[Task]: Starting at the top of the entries below, set down each line exactly as written, and stop after the line containing "47) / 48) := by".

▬▬▬

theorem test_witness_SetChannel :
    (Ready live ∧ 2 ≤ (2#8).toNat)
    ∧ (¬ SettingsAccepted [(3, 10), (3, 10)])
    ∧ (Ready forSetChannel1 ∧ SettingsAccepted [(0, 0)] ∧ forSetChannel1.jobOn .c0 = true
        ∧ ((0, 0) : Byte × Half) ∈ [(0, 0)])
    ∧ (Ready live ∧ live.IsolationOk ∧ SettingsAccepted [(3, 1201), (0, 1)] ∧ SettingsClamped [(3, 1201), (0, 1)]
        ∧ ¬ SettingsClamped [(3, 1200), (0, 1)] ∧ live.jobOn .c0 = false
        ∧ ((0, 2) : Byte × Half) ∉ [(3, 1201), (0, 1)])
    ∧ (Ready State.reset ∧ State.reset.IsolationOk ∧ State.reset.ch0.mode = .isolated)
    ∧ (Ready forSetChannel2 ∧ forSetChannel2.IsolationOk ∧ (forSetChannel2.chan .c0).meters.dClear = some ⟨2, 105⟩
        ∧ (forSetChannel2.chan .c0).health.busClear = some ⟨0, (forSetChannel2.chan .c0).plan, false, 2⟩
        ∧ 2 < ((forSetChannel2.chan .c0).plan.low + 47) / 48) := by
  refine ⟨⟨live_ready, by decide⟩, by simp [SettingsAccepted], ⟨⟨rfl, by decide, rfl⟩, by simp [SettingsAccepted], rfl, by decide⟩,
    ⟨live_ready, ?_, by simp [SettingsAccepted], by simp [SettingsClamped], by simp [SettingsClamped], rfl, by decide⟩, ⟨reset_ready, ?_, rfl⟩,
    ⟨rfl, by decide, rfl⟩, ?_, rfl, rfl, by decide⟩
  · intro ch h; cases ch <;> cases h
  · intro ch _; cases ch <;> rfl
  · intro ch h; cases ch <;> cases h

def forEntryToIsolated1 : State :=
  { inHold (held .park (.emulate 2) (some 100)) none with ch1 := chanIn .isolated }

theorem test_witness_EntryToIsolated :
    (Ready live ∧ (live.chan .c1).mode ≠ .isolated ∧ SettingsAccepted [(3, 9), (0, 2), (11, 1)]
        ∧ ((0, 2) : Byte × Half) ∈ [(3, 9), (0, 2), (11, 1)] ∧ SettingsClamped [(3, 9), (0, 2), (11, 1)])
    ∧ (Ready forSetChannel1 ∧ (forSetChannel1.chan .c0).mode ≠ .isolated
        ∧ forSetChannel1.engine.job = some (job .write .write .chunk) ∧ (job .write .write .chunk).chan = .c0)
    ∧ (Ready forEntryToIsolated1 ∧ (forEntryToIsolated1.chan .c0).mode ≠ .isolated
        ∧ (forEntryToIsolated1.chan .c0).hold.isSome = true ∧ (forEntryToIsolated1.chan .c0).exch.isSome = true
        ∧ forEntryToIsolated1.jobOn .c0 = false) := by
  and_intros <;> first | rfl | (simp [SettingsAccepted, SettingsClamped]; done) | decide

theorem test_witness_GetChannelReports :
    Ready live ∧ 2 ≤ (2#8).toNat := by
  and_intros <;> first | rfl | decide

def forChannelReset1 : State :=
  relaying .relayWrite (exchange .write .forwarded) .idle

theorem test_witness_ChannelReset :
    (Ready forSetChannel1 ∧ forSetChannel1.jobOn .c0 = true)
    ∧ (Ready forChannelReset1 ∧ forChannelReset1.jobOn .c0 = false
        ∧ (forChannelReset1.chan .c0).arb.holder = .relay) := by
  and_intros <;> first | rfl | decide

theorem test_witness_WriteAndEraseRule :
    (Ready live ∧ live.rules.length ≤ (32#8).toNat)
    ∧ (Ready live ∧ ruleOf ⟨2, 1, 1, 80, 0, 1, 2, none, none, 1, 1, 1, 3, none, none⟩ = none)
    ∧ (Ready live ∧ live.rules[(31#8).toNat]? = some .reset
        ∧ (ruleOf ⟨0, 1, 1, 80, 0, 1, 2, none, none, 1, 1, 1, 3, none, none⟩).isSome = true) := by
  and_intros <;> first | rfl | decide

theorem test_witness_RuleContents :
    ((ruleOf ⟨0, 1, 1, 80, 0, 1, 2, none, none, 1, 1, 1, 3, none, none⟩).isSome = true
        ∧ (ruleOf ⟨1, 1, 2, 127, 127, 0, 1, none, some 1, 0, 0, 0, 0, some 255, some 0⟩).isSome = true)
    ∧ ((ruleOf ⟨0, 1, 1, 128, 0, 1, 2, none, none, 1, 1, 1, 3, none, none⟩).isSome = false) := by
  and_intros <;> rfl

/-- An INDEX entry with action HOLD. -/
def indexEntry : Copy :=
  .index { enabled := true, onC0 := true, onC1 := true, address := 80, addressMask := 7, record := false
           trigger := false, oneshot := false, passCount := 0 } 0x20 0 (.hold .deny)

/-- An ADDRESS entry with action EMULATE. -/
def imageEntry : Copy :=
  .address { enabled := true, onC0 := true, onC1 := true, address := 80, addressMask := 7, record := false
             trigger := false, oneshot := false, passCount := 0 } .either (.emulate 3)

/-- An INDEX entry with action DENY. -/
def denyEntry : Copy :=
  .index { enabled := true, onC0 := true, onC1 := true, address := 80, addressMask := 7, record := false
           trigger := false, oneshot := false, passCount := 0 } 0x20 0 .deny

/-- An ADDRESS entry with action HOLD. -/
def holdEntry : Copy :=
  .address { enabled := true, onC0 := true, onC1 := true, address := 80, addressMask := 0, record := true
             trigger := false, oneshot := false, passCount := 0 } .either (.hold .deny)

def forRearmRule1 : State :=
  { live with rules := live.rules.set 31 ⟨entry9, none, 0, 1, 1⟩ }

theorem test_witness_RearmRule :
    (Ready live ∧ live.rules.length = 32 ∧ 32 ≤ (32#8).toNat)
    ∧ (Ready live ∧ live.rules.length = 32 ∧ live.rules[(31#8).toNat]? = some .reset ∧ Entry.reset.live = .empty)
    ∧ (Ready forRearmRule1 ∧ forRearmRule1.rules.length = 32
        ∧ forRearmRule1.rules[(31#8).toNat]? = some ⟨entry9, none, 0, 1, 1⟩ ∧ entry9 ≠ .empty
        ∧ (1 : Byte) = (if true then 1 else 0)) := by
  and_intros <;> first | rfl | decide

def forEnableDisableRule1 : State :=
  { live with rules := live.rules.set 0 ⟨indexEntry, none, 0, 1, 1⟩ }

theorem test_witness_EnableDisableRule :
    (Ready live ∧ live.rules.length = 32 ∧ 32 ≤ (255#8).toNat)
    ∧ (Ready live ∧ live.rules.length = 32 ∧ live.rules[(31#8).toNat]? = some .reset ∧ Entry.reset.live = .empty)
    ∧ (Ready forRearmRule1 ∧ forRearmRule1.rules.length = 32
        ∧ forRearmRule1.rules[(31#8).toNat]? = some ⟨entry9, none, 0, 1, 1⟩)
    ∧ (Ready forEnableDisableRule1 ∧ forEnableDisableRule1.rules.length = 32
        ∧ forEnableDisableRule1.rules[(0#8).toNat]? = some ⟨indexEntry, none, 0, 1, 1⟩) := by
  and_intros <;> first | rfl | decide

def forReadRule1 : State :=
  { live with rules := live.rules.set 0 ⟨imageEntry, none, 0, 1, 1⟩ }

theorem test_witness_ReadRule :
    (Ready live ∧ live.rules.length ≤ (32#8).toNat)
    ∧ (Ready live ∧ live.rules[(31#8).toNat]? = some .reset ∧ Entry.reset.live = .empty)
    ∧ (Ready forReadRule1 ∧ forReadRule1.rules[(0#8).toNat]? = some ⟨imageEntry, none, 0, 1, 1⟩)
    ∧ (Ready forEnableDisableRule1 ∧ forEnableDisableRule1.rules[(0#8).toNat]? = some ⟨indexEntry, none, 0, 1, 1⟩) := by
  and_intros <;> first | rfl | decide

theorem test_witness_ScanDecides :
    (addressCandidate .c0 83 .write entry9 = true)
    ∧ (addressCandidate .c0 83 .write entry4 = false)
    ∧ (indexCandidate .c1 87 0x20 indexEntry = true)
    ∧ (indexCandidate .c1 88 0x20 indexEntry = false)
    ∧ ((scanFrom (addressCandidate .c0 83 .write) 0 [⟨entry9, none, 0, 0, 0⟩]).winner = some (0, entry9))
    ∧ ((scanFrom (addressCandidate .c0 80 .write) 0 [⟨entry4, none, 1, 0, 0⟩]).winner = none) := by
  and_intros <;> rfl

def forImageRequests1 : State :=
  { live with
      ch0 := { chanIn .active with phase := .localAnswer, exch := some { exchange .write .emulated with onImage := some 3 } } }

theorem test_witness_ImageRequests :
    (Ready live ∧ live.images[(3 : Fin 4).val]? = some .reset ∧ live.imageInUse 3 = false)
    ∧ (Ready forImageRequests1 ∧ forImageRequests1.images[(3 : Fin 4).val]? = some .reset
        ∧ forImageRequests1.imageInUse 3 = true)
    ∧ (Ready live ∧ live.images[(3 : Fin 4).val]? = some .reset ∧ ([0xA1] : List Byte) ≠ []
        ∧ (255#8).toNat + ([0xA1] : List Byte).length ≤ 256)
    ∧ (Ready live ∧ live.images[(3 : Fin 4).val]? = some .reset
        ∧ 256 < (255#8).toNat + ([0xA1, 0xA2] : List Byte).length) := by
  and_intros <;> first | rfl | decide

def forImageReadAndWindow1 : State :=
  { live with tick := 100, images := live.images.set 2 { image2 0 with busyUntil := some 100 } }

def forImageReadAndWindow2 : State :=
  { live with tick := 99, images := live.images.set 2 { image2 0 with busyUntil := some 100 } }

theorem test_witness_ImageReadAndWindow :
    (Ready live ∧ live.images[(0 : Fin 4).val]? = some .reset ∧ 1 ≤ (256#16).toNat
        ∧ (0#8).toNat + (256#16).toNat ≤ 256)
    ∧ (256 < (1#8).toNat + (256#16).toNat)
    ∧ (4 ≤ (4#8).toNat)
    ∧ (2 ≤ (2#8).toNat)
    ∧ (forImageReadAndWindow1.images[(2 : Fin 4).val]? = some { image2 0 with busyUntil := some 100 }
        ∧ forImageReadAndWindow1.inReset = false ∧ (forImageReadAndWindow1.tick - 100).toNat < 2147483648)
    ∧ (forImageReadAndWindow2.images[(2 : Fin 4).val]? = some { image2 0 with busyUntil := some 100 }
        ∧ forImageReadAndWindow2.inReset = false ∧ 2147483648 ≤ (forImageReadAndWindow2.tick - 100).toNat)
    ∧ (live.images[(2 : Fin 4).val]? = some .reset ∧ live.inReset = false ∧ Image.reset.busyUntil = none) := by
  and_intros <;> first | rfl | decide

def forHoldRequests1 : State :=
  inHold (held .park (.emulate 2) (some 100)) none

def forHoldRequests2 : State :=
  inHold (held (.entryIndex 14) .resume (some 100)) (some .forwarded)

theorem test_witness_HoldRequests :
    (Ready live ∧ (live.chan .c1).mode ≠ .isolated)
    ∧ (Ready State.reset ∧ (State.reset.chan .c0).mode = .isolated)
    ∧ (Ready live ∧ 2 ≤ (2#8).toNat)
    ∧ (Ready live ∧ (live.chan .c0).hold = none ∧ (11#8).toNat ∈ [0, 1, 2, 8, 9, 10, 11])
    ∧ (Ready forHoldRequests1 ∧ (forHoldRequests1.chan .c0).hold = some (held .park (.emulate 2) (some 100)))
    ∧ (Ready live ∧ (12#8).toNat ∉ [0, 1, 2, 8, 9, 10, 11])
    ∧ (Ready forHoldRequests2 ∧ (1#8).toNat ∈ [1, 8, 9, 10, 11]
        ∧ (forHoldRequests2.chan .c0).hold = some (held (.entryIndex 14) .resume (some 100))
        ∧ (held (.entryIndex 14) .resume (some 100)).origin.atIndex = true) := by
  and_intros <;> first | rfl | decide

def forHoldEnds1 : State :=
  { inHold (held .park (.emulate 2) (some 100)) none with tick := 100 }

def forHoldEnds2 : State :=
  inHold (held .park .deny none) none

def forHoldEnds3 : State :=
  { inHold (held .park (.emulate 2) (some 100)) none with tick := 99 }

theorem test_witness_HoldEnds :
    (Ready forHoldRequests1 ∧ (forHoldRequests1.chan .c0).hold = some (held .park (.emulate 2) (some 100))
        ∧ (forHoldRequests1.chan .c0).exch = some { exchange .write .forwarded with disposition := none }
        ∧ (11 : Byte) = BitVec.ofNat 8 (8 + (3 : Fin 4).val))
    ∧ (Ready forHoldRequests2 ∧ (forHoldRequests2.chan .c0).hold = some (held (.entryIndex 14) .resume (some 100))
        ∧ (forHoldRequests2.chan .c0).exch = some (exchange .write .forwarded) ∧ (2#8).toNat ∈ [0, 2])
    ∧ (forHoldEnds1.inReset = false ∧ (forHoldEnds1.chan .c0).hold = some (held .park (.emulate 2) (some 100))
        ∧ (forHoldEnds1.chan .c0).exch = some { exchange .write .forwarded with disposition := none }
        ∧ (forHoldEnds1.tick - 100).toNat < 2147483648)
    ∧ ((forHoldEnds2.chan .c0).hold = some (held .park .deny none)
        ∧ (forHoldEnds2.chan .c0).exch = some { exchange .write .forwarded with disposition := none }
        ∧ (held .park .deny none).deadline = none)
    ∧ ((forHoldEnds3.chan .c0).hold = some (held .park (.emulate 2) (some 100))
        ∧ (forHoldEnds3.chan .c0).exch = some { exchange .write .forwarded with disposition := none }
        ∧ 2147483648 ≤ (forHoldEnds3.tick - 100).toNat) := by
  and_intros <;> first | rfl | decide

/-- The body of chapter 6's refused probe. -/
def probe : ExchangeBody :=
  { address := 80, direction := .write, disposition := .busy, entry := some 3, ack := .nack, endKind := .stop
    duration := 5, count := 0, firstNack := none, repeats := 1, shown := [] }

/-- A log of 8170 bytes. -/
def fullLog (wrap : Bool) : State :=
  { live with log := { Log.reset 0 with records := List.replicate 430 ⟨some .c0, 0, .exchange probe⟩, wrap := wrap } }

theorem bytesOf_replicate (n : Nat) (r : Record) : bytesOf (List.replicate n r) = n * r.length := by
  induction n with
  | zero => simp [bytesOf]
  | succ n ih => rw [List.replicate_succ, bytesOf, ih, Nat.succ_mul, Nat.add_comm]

▬▬▬

[Response below]:
theorem test_witness_SetChannel :
    (Ready live ∧ 2 ≤ (2#8).toNat)
    ∧ (¬ SettingsAccepted [(3, 10), (3, 10)])
    ∧ (Ready forSetChannel1 ∧ SettingsAccepted [(0, 0)] ∧ forSetChannel1.jobOn .c0 = true
        ∧ ((0, 0) : Byte × Half) ∈ [(0, 0)])
    ∧ (Ready live ∧ live.IsolationOk ∧ SettingsAccepted [(3, 1201), (0, 1)] ∧ SettingsClamped [(3, 1201), (0, 1)]
        ∧ ¬ SettingsClamped [(3, 1200), (0, 1)] ∧ live.jobOn .c0 = false
        ∧ ((0, 2) : Byte × Half) ∉ [(3, 1201), (0, 1)])
    ∧ (Ready State.reset ∧ State.reset.IsolationOk ∧ State.reset.ch0.mode = .isolated)
    ∧ (Ready forSetChannel2 ∧ forSetChannel2.IsolationOk ∧ (forSetChannel2.chan .c0).meters.dClear = some ⟨2, 105⟩
        ∧ (forSetChannel2.chan .c0).health.busClear = some ⟨0, (forSetChannel2.chan .c0).plan, false, 2⟩
        ∧ 2 < ((forSetChannel2.chan .c0).plan.low + 47) / 48) := by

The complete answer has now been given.